Sentada del 1 de septiembre de 2011




Sus amigos presentamos en la FNAC de ParqueSur el libro
Manifiesto saltamontes,
escrito por Carmen Soria.
Una autora genial para un libro que es una revelación.




UN RESPETO A CARMEN SORIA
Conchi
Yo conocí a Carmen Soria en PACYS. Era una chica bastante alegre. Yo era más pequeña que ella pero siempre la admiraba, no sé por qué. A lo mejor era porque escribía mejor que yo, porque era muy lista, muy despierta y estaba muy atenta a las cosas.
De esto hace 40 años y casi lo único que recuerdo es la sensación de protección que tenía cuando estaba cerca de ella, como si Carmen fuera mi hermana mayor.
Siempre me fijaba en ella, en lo bien que leía. Yo intentaba imitarla... Bueno, un poco. Me habría gustado parecerme a ella porque, de toda la gente que había por allí, ella era para mí la más lista, la más inteligente.
Casi siempre estaba leyendo y parecía que lo aprendía todo con mucha facilidad. A mí me daba gusto cómo lo cogía todo tan rápido... Y me sentía orgullosa, como si lo hiciera yo misma.
Yo para todo era más lenta, aunque escribía muy bien a mano y leía de corrido, pero me costaba mucho más prestar atención a la profesora. Yo era muy distraída, no podía concentrarme.

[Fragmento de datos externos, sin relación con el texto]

@[simp] theorem State.setCtx_engine (s : State) (c : CtxNo) (x : Option TapContext) : (s.setCtx c x).engine = s.engine := rfl
@[simp] theorem State.setCtx_clock (s : State) (c : CtxNo) (x : Option TapContext) : (s.setCtx c x).clock = s.clock := rfl
@[simp] theorem State.setCtx_attn (s : State) (c : CtxNo) (x : Option TapContext) : (s.setCtx c x).attn = s.attn := rfl
@[simp] theorem State.setCtx_lines (s : State) (c : CtxNo) (x : Option TapContext) : (s.setCtx c x).lines = s.lines := rfl
@[simp] theorem State.setCtx_lineEvents (s : State) (c : CtxNo) (x : Option TapContext) : (s.setCtx c x).lineEvents = s.lineEvents := rfl
@[simp] theorem State.setCtx_slots (s : State) (c : CtxNo) (x : Option TapContext) : (s.setCtx c x).slots = s.slots := rfl
@[simp] theorem State.setCtx_recency (s : State) (c : CtxNo) (x : Option TapContext) : (s.setCtx c x).recency = s.recency := rfl
@[simp] theorem State.setCtx_slotWait (s : State) (c : CtxNo) (x : Option TapContext) : (s.setCtx c x).slotWait = s.slotWait := rfl
@[simp] theorem State.setCtx_counts (s : State) (c : CtxNo) (x : Option TapContext) : (s.setCtx c x).counts = s.counts := rfl
@[simp] theorem State.setCtx_pool (s : State) (c : CtxNo) (x : Option TapContext) : (s.setCtx c x).pool = s.pool := rfl
@[simp] theorem State.setCtx_port (s : State) (c : CtxNo) (x : Option TapContext) : (s.setCtx c x).port = s.port := rfl
@[simp] theorem State.setCtx_tariff (s : State) (c : CtxNo) (x : Option TapContext) : (s.setCtx c x).tariff = s.tariff := rfl
@[simp] theorem State.setCtx_ranges (s : State) (c : CtxNo) (x : Option TapContext) : (s.setCtx c x).ranges = s.ranges := rfl
@[simp] theorem State.setCtx_lastWatch (s : State) (c : CtxNo) (x : Option TapContext) : (s.setCtx c x).lastWatch = s.lastWatch := rfl
@[simp] theorem State.setCtx_change (s : State) (c : CtxNo) (x : Option TapContext) : (s.setCtx c x).change = s.change := rfl
@[simp] theorem State.setCtx_urgent (s : State) (c : CtxNo) (x : Option TapContext) : (s.setCtx c x).urgent = s.urgent := rfl
@[simp] theorem State.setCtx_marks (s : State) (c : CtxNo) (x : Option TapContext) : (s.setCtx c x).marks = s.marks := rfl
@[simp] theorem State.setCtx_peek (s : State) (c : CtxNo) (x : Option TapContext) : (s.setCtx c x).peek = s.peek := rfl
@[simp] theorem State.setCtx_copies (s : State) (c : CtxNo) (x : Option TapContext) : (s.setCtx c x).copies = s.copies := rfl
@[simp] theorem State.setCtx_slave (s : State) (c : CtxNo) (x : Option TapContext) : (s.setCtx c x).slave = s.slave := rfl
@[simp] theorem State.setCtx_hostMem (s : State) (c : CtxNo) (x : Option TapContext) : (s.setCtx c x).hostMem = s.hostMem := rfl
@[simp] theorem State.setCtx_freeIndex (s : State) (c : CtxNo) (x : Option TapContext) : (s.setCtx c x).freeIndex = s.freeIndex := rfl
@[simp] theorem State.setCtx_pending (s : State) (c : CtxNo) (x : Option TapContext) : (s.setCtx c x).pending = s.pending := rfl

@[simp] theorem State.modChange_engine (s : State) (f : ChangeUnit → ChangeUnit) : (s.modChange f).engine = s.engine := rfl
@[simp] theorem State.modChange_clock (s : State) (f : ChangeUnit → ChangeUnit) : (s.modChange f).clock = s.clock := rfl
@[simp] theorem State.modChange_attn (s : State) (f : ChangeUnit → ChangeUnit) : (s.modChange f).attn = s.attn := rfl
@[simp] theorem State.modChange_lines (s : State) (f : ChangeUnit → ChangeUnit) : (s.modChange f).lines = s.lines := rfl
@[simp] theorem State.modChange_lineEvents (s : State) (f : ChangeUnit → ChangeUnit) : (s.modChange f).lineEvents = s.lineEvents := rfl
@[simp] theorem State.modChange_taps (s : State) (f : ChangeUnit → ChangeUnit) : (s.modChange f).taps = s.taps := rfl
@[simp] theorem State.modChange_slots (s : State) (f : ChangeUnit → ChangeUnit) : (s.modChange f).slots = s.slots := rfl
@[simp] theorem State.modChange_recency (s : State) (f : ChangeUnit → ChangeUnit) : (s.modChange f).recency = s.recency := rfl
@[simp] theorem State.modChange_slotWait (s : State) (f : ChangeUnit → ChangeUnit) : (s.modChange f).slotWait = s.slotWait := rfl
@[simp] theorem State.modChange_counts (s : State) (f : ChangeUnit → ChangeUnit) : (s.modChange f).counts = s.counts := rfl
@[simp] theorem State.modChange_pool (s : State) (f : ChangeUnit → ChangeUnit) : (s.modChange f).pool = s.pool := rfl
@[simp] theorem State.modChange_port (s : State) (f : ChangeUnit → ChangeUnit) : (s.modChange f).port = s.port := rfl
@[simp] theorem State.modChange_tariff (s : State) (f : ChangeUnit → ChangeUnit) : (s.modChange f).tariff = s.tariff := rfl
@[simp] theorem State.modChange_ranges (s : State) (f : ChangeUnit → ChangeUnit) : (s.modChange f).ranges = s.ranges := rfl
@[simp] theorem State.modChange_lastWatch (s : State) (f : ChangeUnit → ChangeUnit) : (s.modChange f).lastWatch = s.lastWatch := rfl
@[simp] theorem State.modChange_change (s : State) (f : ChangeUnit → ChangeUnit) : (s.modChange f).change = f s.change := rfl
@[simp] theorem State.modChange_urgent (s : State) (f : ChangeUnit → ChangeUnit) : (s.modChange f).urgent = s.urgent := rfl
@[simp] theorem State.modChange_marks (s : State) (f : ChangeUnit → ChangeUnit) : (s.modChange f).marks = s.marks := rfl
@[simp] theorem State.modChange_peek (s : State) (f : ChangeUnit → ChangeUnit) : (s.modChange f).peek = s.peek := rfl
@[simp] theorem State.modChange_copies (s : State) (f : ChangeUnit → ChangeUnit) : (s.modChange f).copies = s.copies := rfl
@[simp] theorem State.modChange_slave (s : State) (f : ChangeUnit → ChangeUnit) : (s.modChange f).slave = s.slave := rfl
@[simp] theorem State.modChange_hostMem (s : State) (f : ChangeUnit → ChangeUnit) : (s.modChange f).hostMem = s.hostMem := rfl
@[simp] theorem State.modChange_freeIndex (s : State) (f : ChangeUnit → ChangeUnit) : (s.modChange f).freeIndex = s.freeIndex := rfl
@[simp] theorem State.modChange_pending (s : State) (f : ChangeUnit → ChangeUnit) : (s.modChange f).pending = s.pending := rfl

@[simp] theorem State.modUrgent_engine (s : State) (f : Urgent → Urgent) : (s.modUrgent f).engine = s.engine := rfl
@[simp] theorem State.modUrgent_clock (s : State) (f : Urgent → Urgent) : (s.modUrgent f).clock = s.clock := rfl
@[simp] theorem State.modUrgent_attn (s : State) (f : Urgent → Urgent) : (s.modUrgent f).attn = s.attn := rfl
@[simp] theorem State.modUrgent_lines (s : State) (f : Urgent → Urgent) : (s.modUrgent f).lines = s.lines := rfl
@[simp] theorem State.modUrgent_lineEvents (s : State) (f : Urgent → Urgent) : (s.modUrgent f).lineEvents = s.lineEvents := rfl
@[simp] theorem State.modUrgent_taps (s : State) (f : Urgent → Urgent) : (s.modUrgent f).taps = s.taps := rfl
@[simp] theorem State.modUrgent_slots (s : State) (f : Urgent → Urgent) : (s.modUrgent f).slots = s.slots := rfl
@[simp] theorem State.modUrgent_recency (s : State) (f : Urgent → Urgent) : (s.modUrgent f).recency = s.recency := rfl
@[simp] theorem State.modUrgent_slotWait (s : State) (f : Urgent → Urgent) : (s.modUrgent f).slotWait = s.slotWait := rfl
@[simp] theorem State.modUrgent_counts (s : State) (f : Urgent → Urgent) : (s.modUrgent f).counts = s.counts := rfl
@[simp] theorem State.modUrgent_pool (s : State) (f : Urgent → Urgent) : (s.modUrgent f).pool = s.pool := rfl
@[simp] theorem State.modUrgent_port (s : State) (f : Urgent → Urgent) : (s.modUrgent f).port = s.port := rfl
@[simp] theorem State.modUrgent_tariff (s : State) (f : Urgent → Urgent) : (s.modUrgent f).tariff = s.tariff := rfl
@[simp] theorem State.modUrgent_ranges (s : State) (f : Urgent → Urgent) : (s.modUrgent f).ranges = s.ranges := rfl
@[simp] theorem State.modUrgent_lastWatch (s : State) (f : Urgent → Urgent) : (s.modUrgent f).lastWatch = s.lastWatch := rfl
@[simp] theorem State.modUrgent_change (s : State) (f : Urgent → Urgent) : (s.modUrgent f).change = s.change := rfl
@[simp] theorem State.modUrgent_urgent (s : State) (f : Urgent → Urgent) : (s.modUrgent f).urgent = f s.urgent := rfl
@[simp] theorem State.modUrgent_marks (s : State) (f : Urgent → Urgent) : (s.modUrgent f).marks = s.marks := rfl
@[simp] theorem State.modUrgent_peek (s : State) (f : Urgent → Urgent) : (s.modUrgent f).peek = s.peek := rfl
@[simp] theorem State.modUrgent_copies (s : State) (f : Urgent → Urgent) : (s.modUrgent f).copies = s.copies := rfl
@[simp] theorem State.modUrgent_slave (s : State) (f : Urgent → Urgent) : (s.modUrgent f).slave = s.slave := rfl
@[simp] theorem State.modUrgent_hostMem (s : State) (f : Urgent → Urgent) : (s.modUrgent f).hostMem = s.hostMem := rfl
@[simp] theorem State.modUrgent_freeIndex (s : State) (f : Urgent → Urgent) : (s.modUrgent f).freeIndex = s.freeIndex := rfl
@[simp] theorem State.modUrgent_pending (s : State) (f : Urgent → Urgent) : (s.modUrgent f).pending = s.pending := rfl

En PACYS no estuve ni siquiera un año, porque me llamaron para operarme de las rodillas y me pasé casi dos años en el hospital.
Después de esta operación, no volví a ver a Carmen hasta 20 años después o por ahí, en este centro.
Cuando yo vine al CAMF como medio pensionista, ella ya vivía aquí y casi no la reconocí porque su fisonomía había cambiado mucho. Las dos estábamos más delgaditas que ahora, pero ella andaba con un andador y yo iba en la silla eléctrica, ella se hacía todas las cosas sola, era autónoma total, y a mí me tenían que ayudar a todo menos a comer.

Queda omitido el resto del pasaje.